Google holds a multi-day event every year in order to get its developer community up to speed with any new hardware it is developing and all the software or updates it plans to push out to products. This gives developers a chance to get their own apps, services, integrations, and tie-ins ready before Google actually launches its stuff.

However, consumers love to watch the Google I/O show, too, as Google usually makes a few public announcements to get everyone excited. So, what does Google have in store for us in 2018 and beyond? Here's everything you need to know about Google I/O this year, including how to watch the keynote and what to expect.

This year’s Google I/O developer conference will be held from 8 May to 10 May 2018 at the Shoreline Amphitheatre in Mountain View, California. Google posted a binary code in order to reveal the google.com/io website. From there, it made people work through an online puzzle to pinpoint the date and location of Google I/O 2018.

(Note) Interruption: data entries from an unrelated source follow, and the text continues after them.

/-- R401, R409: MCTP control messages, whose forms the model takes from DSP0236 (log entry 32). Set Endpoint ID sets an ID of 8 to 254 of
its binding, Get Endpoint ID tells it, the message types are one, 0x7E; versions and vendor are asked for with one byte. ENTDAA gives the
I3C address; the calendar that has ended is no longer valid. -/
def Obligations.ControlMessages : Prop :=
  let answers (mk : Binding → MctpRequest → Instr) (ok : List Byte → Prop) (b : Binding) (s : State) (P : State → List Byte → Prop) : Prop :=
    ∀ m : MctpRequest, bindingUp s b = true → ok m.data → Answers (exec (mk b m) s) fun u => ∃ d, u.sent = s.sent ++ [.mctpRsp b m.src m.tag d] ∧
      fieldLE d 0 1 = 0 ∧ P u d
  (∀ s b e op, 8 ≤ e → e ≤ 254 → op ≤ 1 → answers .setEndpointId (fun l => l = [BitVec.ofNat 8 op, BitVec.ofNat 8 e]) b s fun u d =>
    Only [.dict, .sent] s u ∧ eidOf u b = e ∧ fieldLE d 2 1 = e ∧ ∀ c, c ≠ b → eidOf u c = eidOf s c) ∧
  (∀ s b, answers .getEndpointId (· = []) b s fun u d => Only [.sent] s u ∧ fieldLE d 1 1 = eidOf s b % 256) ∧
  (∀ s b, answers .getMessageTypeSupport (· = []) b s fun u d => Only [.sent] s u ∧ d.drop 1 = [1#8, 0x7E#8]) ∧
  (∀ s b, answers .getMctpVersionSupport (· = [0x7E#8]) b s fun u d => Only [.sent] s u ∧ d.length = 6 ∧ fieldLE d 1 1 = 1) ∧
  (∀ s b, answers .getVendorDefinedMsgSupport (· = [0#8]) b s fun u d => Only [.sent] s u ∧ d.length = 7 ∧ fieldLE d 2 1 = 0) ∧
  (∀ s a, s.power.phase ≠ .off → s.power.phase ≠ .held → 1 ≤ a → a < 128 →
    exec (.entdaa a) s = .next (s.withDict { s.dict with i3cAddr := a })) ∧
  ∀ s, s.dict.calendar = calMake 2399 12 31 23 59 59 → exec .calendarEnd s = .next (s.withDict { s.dict with calValid := false })

/-- R15, R418, R421 to R424: the clock checks. A window of 8,960 to 11,520 reference edges is in range; one out of it, or the loss of root
lock, while the domains run on the root PLL, starts the clock-failure hold: the oscillator drives them, the event's bit and a non-maskable
event tell it, and a module that ran is reset warm. Without the oscillator there is no failover. Locks and stability are noted as they are
reached, and RESUME ends the hold only while the reference is good. R224, R419, R420: a gate register takes each enable bit that is
written 1, and each written 0 but for a unit in use, which keeps it and sets GATE_REFUSED. A stack or a package that stops is as after a
reset, but that a stack keeps its retire list; the others stand. -/
def Obligations.Clocks : Prop :=
  (let inHold (bitNo : Nat) (s u : State) : Prop := u.clock.hold = true ∧ u.clock.onOsc = true ∧
    u.clock.failovers = s.clock.failovers + 1 ∧ bit (reg u offCkEvent) bitNo = true ∧ Sent.nmi bitNo ∈ u.sent ∧ u.tick.count = s.tick.count ∧
    u.tick.time = s.tick.time ∧ (s.power.phase = .done → s.power.image.isSome = true → u.power.phase = .warm ∧ u.power.stage = 0 ∧
      u.power.cause = 20 ∧ u.ctxs = [] ∧ u.queues = [] ∧ u.subs = [] ∧ u.tick.running = false ∧ u.dict.online = false)
  (∀ s n, s.clock.oscOk = true → s.clock.oscFail = false →
    (8960 ≤ n → n ≤ 11520 → exec (.monitorWindowEnd n) s =
      .next (s.withClock { s.clock with monCount := n, inRange := true })) ∧
    (n < 8960 ∨ 11520 < n → onRoot s = true → s.clock.hold = false → Answers (exec (.monitorWindowEnd n) s) fun u =>
      inHold 1 s u ∧ u.clock.inRange = false ∧ u.clock.refStable = false)) ∧
  (∀ s, s.clock.rootLock = true → onRoot s = true → s.clock.hold = false →
    (s.clock.oscFail = false → Answers (exec .pllUnlock s) fun u => inHold 2 s u ∧ u.clock.rootLock = false) ∧
    (s.clock.oscFail = true → Answers (exec .pllUnlock s) fun u => Only [.regs, .clock, .sent] s u ∧ u.clock.hold = false ∧
      u.sent = s.sent ++ [.nmi 2])) ∧
  (∀ s, s.clock.oscOk = true → onRoot s = true → s.clock.oscFail = false → s.clock.hold = false →
    Answers (exec .oscFail s) fun u => Only [.regs, .clock, .sent] s u ∧ u.clock.oscFail = true ∧ bit (reg u offCkEvent) 3 = true ∧
      u.sent = s.sent ++ [.nmi 3]) ∧
  (∀ s, 2 ≤ s.power.rails → s.power.railsOff = false → s.clock.oscOk = false → s.clock.oscFail = false → s.power.phase = .cold →
    Answers (exec .oscillatorStable s) fun u => Only [.ring, .clock, .power, .pins] s u ∧ u.clock.oscOk = true ∧
      (s.power.stage = 1 → s.power.rails = 7 → u.power.stage = 2 ∧ u.ring.position = s.pins.id) ∧
      (s.power.stage ≠ 1 ∨ s.power.rails ≠ 7 → u.power = s.power)) ∧
  (∀ s, s.clock.oscOk = true → s.clock.refStable = false → s.clock.inRange = true →
    (onRoot s = true ∨ (s.power.phase = .cold ∧ s.power.stage = 2)) →
    exec .referenceStable s = .next (s.withClock { s.clock with refStable := true })) ∧
  (∀ s, s.clock.refStable = true →
    (s.clock.rootLock = false → Answers (exec (.pllLocked .root) s) fun u => Only [.tick, .clock] s u ∧ u.clock.rootLock = true ∧
      u.tick.counting = true ∧ u.tick.time = s.tick.time) ∧
    (s.clock.pcieLock = false → exec (.pllLocked .pcie) s = .next (s.withClock { s.clock with pcieLock := true })) ∧
    (4 ≤ s.power.stage → onRoot s = true → s.clock.hold = false → ∀ n,
      (n < 12 → bit s.clock.gateStack n = true → bit s.clock.stackLock n = false →
        exec (.pllLocked (.stack n)) s = .next (s.withClock { s.clock with stackLock := setBit s.clock.stackLock n true })) ∧
      (n < 16 → bit s.clock.gateSr n = true → bit s.clock.srLock n = false →
        exec (.pllLocked (.storeRoom n)) s = .next (s.withClock { s.clock with srLock := setBit s.clock.srLock n true })) ∧
      (n < 4 → bits s.clock.gatePort (4 * n + 3) (4 * n) ≠ 0 → bit s.clock.fabricLock n = false →
        exec (.pllLocked (.fabric n)) s = .next (s.withClock { s.clock with fabricLock := setBit s.clock.fabricLock n true })))) ∧
  ∀ s (v : BitVec 32), v.getLsbD 0 = true → s.clock.hold = true →
    ((s.clock.refStable = false ∨ s.clock.rootLock = false ∨ s.clock.inRange = false) → exec (.resume v) s = .next s) ∧
    (s.clock.refStable = true → s.clock.rootLock = true → s.clock.inRange = true → Answers (exec (.resume v) s) fun u =>
      Only [.ports, .clock, .power] s u ∧ u.clock.hold = false ∧ u.clock.onOsc = false ∧
      (s.power.phase = .warm → u.power.stage = 4 ∧ u.power.configReady = true) ∧ (s.power.phase ≠ .warm → u.power = s.power))) ∧
  (let refused (n old new : Nat) (used : Nat → Bool) (s u : State) : Prop :=
    ((∃ i, i < n ∧ bit old i = true ∧ bit new i = false ∧ used i = true) → bit (reg u offCkEvent) 4 = true) ∧
    ((∀ i, i < n → bit old i = true → used i = true → bit new i = true) → u.regs = s.regs)
  (∀ s (v : BitVec 32), HostMayWrite s 0x300020 → Answers (exec (.ckGateStack v) s) fun u =>
    (∀ i, i < 12 → bit u.clock.gateStack i = (v.getLsbD i || (bit s.clock.gateStack i && (partOfStack s i).isSome))) ∧
    refused 12 s.clock.gateStack v.toNat (fun i => (partOfStack s i).isSome) s u ∧
    ∀ i, i < 12 → (bit s.clock.gateStack i = true → bit u.clock.gateStack i = false →
        stackSt u i = { StackSt.reset with retire := (stackSt s i).retire } ∧ bit u.clock.stackLock i = false) ∧
      (bit s.clock.gateStack i = bit u.clock.gateStack i → stackSt u i = stackSt s i)) ∧
  (∀ s (v : BitVec 32), HostMayWrite s 0x300024 → Answers (exec (.ckGateSr v) s) fun u =>
    (∀ i, i < 16 → bit u.clock.gateSr i = (v.getLsbD i || (bit s.clock.gateSr i && srTotal s != 0))) ∧
    refused 16 s.clock.gateSr v.toNat (fun _ => srTotal s != 0) s u ∧
    ∀ i, i < 16 → (bit s.clock.gateSr i = true → bit u.clock.gateSr i = false →
        pkgSt u i = PkgSt.reset ∧ bit u.clock.srLock i = false) ∧
      (bit s.clock.gateSr i = bit u.clock.gateSr i → pkgSt u i = pkgSt s i)) ∧
  (∀ s (v : BitVec 32), HostMayWrite s 0x300028 → Answers (exec (.ckGatePort v) s) fun u => Only [.regs, .ports, .clock] s u ∧
    (∀ i, i < 16 → bit u.clock.gatePort i = (v.getLsbD i || (bit s.clock.gatePort i && (port s i).state != 0))) ∧
    refused 16 s.clock.gatePort v.toNat (fun i => (port s i).state != 0) s u ∧
    ∀ g, g < 4 → (∀ i, i < 4 → bit u.clock.gatePort (4 * g + i) = false) → bit u.clock.fabricLock g = false) ∧
  ∀ s (v : BitVec 32), HostMayWrite s 0x30002C → exec (.ckGateMisc v) s = .next (s.withClock { s.clock with gateOb := v.getLsbD 0 }))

Go to the Google I/O website to experience Google's Street View-style puzzle. You're able to roam around Google Building 1300 in Mountain View, but you'll quickly run into a locked door and need to answer a riddle to unlock it. You'll also have to gather clues and unlock more doors. Here’s a Discord group that's solving the puzzle.

Last year's keynote was set for 10am PST (6pm BST). We'll let you know when we know the time for this year's.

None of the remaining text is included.